**Task to complete**
Copy out exactly the lines below that run from the one holding "(step 3), or" to the one holding "def State.retireAtBoot (s", keeping both of those lines and no others.

=== Exercise data ===

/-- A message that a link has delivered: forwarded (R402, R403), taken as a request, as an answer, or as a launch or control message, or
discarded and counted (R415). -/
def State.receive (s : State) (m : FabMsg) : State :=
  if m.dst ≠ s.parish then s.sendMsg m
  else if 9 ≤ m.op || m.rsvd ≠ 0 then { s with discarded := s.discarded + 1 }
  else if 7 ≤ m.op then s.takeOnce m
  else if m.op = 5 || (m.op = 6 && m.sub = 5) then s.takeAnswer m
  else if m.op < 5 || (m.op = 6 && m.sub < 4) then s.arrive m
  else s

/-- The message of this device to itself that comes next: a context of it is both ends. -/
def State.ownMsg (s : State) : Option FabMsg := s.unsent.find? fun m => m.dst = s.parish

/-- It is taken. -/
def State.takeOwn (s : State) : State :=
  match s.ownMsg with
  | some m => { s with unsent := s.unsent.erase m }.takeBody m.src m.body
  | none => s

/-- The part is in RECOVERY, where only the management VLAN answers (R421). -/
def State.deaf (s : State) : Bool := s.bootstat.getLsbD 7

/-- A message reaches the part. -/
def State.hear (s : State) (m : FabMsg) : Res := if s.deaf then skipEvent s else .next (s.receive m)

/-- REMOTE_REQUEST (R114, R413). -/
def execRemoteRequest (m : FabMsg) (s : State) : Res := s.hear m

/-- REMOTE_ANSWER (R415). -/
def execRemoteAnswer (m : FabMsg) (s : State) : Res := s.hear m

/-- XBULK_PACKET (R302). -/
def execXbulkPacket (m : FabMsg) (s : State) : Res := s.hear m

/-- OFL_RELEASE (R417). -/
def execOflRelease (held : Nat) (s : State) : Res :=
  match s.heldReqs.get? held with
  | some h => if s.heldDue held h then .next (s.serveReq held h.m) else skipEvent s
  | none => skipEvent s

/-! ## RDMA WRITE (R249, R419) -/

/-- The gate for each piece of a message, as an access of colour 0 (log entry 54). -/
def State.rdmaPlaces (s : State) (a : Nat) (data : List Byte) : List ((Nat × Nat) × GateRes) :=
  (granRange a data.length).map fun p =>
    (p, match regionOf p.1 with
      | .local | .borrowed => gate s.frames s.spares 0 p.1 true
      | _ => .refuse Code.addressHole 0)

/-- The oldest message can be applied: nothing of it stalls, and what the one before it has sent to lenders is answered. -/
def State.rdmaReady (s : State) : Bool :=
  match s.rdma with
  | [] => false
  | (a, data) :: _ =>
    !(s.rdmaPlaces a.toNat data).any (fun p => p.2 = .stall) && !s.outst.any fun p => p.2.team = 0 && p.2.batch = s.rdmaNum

===
=== Exercise data ===

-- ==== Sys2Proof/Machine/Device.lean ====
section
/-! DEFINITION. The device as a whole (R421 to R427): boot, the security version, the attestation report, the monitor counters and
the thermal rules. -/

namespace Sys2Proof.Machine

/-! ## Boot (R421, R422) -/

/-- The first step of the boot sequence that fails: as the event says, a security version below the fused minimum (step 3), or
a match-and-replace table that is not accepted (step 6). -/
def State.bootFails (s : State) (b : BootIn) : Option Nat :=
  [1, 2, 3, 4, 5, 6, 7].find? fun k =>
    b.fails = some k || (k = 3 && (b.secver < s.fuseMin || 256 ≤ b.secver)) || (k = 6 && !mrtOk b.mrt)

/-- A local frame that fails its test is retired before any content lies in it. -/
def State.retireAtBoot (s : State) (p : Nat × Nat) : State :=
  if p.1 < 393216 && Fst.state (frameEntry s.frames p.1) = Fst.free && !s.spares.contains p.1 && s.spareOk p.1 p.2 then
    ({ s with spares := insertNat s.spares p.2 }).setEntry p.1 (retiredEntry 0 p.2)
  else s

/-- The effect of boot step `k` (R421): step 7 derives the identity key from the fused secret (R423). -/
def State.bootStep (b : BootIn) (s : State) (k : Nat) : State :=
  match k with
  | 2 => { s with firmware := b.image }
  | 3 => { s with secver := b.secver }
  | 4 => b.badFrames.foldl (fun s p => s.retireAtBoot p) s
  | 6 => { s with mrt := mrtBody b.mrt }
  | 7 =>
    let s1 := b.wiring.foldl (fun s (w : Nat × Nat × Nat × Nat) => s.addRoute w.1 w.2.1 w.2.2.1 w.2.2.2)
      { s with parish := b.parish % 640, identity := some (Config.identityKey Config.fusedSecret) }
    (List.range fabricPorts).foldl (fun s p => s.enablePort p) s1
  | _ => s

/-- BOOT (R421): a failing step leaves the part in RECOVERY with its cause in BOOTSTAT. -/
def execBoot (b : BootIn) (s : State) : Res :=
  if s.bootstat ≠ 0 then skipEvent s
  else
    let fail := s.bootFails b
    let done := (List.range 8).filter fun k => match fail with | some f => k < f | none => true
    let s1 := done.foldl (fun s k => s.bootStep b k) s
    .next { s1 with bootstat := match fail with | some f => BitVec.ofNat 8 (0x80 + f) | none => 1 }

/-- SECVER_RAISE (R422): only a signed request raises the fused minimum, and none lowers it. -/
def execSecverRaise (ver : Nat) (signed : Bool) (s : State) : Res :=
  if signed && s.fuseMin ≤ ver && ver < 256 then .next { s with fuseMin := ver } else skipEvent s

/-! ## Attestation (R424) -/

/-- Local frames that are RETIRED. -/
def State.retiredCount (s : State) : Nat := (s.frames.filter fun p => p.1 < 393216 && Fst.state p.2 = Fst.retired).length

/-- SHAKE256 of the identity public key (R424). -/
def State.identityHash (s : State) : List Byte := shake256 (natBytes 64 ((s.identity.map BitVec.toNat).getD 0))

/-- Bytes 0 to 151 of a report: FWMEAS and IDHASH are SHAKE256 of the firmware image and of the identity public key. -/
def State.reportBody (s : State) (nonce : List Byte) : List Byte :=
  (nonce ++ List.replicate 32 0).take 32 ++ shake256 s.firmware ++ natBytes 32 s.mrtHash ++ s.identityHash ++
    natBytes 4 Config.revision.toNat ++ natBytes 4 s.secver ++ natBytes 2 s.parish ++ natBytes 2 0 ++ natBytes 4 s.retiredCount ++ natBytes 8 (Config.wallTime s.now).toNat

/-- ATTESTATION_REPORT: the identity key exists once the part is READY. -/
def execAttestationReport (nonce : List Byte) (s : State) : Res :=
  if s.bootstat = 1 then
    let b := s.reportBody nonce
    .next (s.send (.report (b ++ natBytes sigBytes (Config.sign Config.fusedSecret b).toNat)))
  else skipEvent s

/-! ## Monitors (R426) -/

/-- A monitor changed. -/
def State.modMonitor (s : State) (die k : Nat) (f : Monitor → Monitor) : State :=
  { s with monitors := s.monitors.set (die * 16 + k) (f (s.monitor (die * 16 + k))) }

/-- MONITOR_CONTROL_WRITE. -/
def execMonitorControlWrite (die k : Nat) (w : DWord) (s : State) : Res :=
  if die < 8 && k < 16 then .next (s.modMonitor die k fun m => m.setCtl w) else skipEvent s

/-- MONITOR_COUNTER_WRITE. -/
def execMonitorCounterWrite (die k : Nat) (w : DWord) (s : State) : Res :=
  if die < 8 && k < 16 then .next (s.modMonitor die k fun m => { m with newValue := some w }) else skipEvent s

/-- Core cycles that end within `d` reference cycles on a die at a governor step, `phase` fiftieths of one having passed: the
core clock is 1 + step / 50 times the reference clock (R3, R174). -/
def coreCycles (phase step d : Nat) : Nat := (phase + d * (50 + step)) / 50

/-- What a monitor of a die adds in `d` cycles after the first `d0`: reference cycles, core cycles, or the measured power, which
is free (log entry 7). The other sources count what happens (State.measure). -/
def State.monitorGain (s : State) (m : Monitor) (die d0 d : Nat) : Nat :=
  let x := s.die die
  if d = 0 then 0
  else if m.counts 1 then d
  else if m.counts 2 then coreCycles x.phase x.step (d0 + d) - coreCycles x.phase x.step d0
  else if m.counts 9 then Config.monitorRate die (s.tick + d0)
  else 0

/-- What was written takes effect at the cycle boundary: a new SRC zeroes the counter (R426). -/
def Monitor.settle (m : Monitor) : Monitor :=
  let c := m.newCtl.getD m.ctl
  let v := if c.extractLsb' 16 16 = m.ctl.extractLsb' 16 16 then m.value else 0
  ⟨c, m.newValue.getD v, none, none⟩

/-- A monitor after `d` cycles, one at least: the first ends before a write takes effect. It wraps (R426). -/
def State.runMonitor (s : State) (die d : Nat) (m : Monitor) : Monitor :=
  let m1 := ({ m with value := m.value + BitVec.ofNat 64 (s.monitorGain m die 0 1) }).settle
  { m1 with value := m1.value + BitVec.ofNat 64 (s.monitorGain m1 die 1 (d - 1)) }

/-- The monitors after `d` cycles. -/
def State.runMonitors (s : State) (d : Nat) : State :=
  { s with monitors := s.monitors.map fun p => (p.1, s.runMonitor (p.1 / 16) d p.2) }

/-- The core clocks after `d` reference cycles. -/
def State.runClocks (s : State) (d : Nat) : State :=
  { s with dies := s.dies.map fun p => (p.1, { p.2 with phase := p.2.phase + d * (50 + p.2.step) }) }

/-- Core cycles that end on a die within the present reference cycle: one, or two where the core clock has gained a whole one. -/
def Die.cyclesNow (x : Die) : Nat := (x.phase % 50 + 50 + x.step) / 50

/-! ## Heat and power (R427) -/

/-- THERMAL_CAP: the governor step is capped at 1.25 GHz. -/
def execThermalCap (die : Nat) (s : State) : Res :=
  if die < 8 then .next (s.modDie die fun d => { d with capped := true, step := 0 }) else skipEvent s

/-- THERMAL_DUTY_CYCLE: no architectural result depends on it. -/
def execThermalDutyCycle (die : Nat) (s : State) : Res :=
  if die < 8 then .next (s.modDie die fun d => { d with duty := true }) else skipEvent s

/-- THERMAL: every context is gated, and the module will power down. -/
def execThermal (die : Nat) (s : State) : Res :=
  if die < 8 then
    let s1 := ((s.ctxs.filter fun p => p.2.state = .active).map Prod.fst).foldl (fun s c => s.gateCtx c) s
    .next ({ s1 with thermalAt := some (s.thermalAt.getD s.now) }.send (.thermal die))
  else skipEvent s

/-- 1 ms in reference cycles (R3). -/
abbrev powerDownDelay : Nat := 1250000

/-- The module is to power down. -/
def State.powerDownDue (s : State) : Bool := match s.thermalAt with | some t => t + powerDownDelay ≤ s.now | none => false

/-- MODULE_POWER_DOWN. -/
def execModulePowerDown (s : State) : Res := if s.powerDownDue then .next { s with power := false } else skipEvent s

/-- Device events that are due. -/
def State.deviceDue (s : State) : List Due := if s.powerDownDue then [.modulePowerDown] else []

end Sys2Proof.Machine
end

===

**Written answer**
/-- The first step of the boot sequence that fails: as the event says, a security version below the fused minimum (step 3), or
a match-and-replace table that is not accepted (step 6). -/
def State.bootFails (s : State) (b : BootIn) : Option Nat :=
  [1, 2, 3, 4, 5, 6, 7].find? fun k =>
    b.fails = some k || (k = 3 && (b.secver < s.fuseMin || 256 ≤ b.secver)) || (k = 6 && !mrtOk b.mrt)

/-- A local frame that fails its test is retired before any content lies in it. -/
def State.retireAtBoot (s : State) (p : Nat × Nat) : State :=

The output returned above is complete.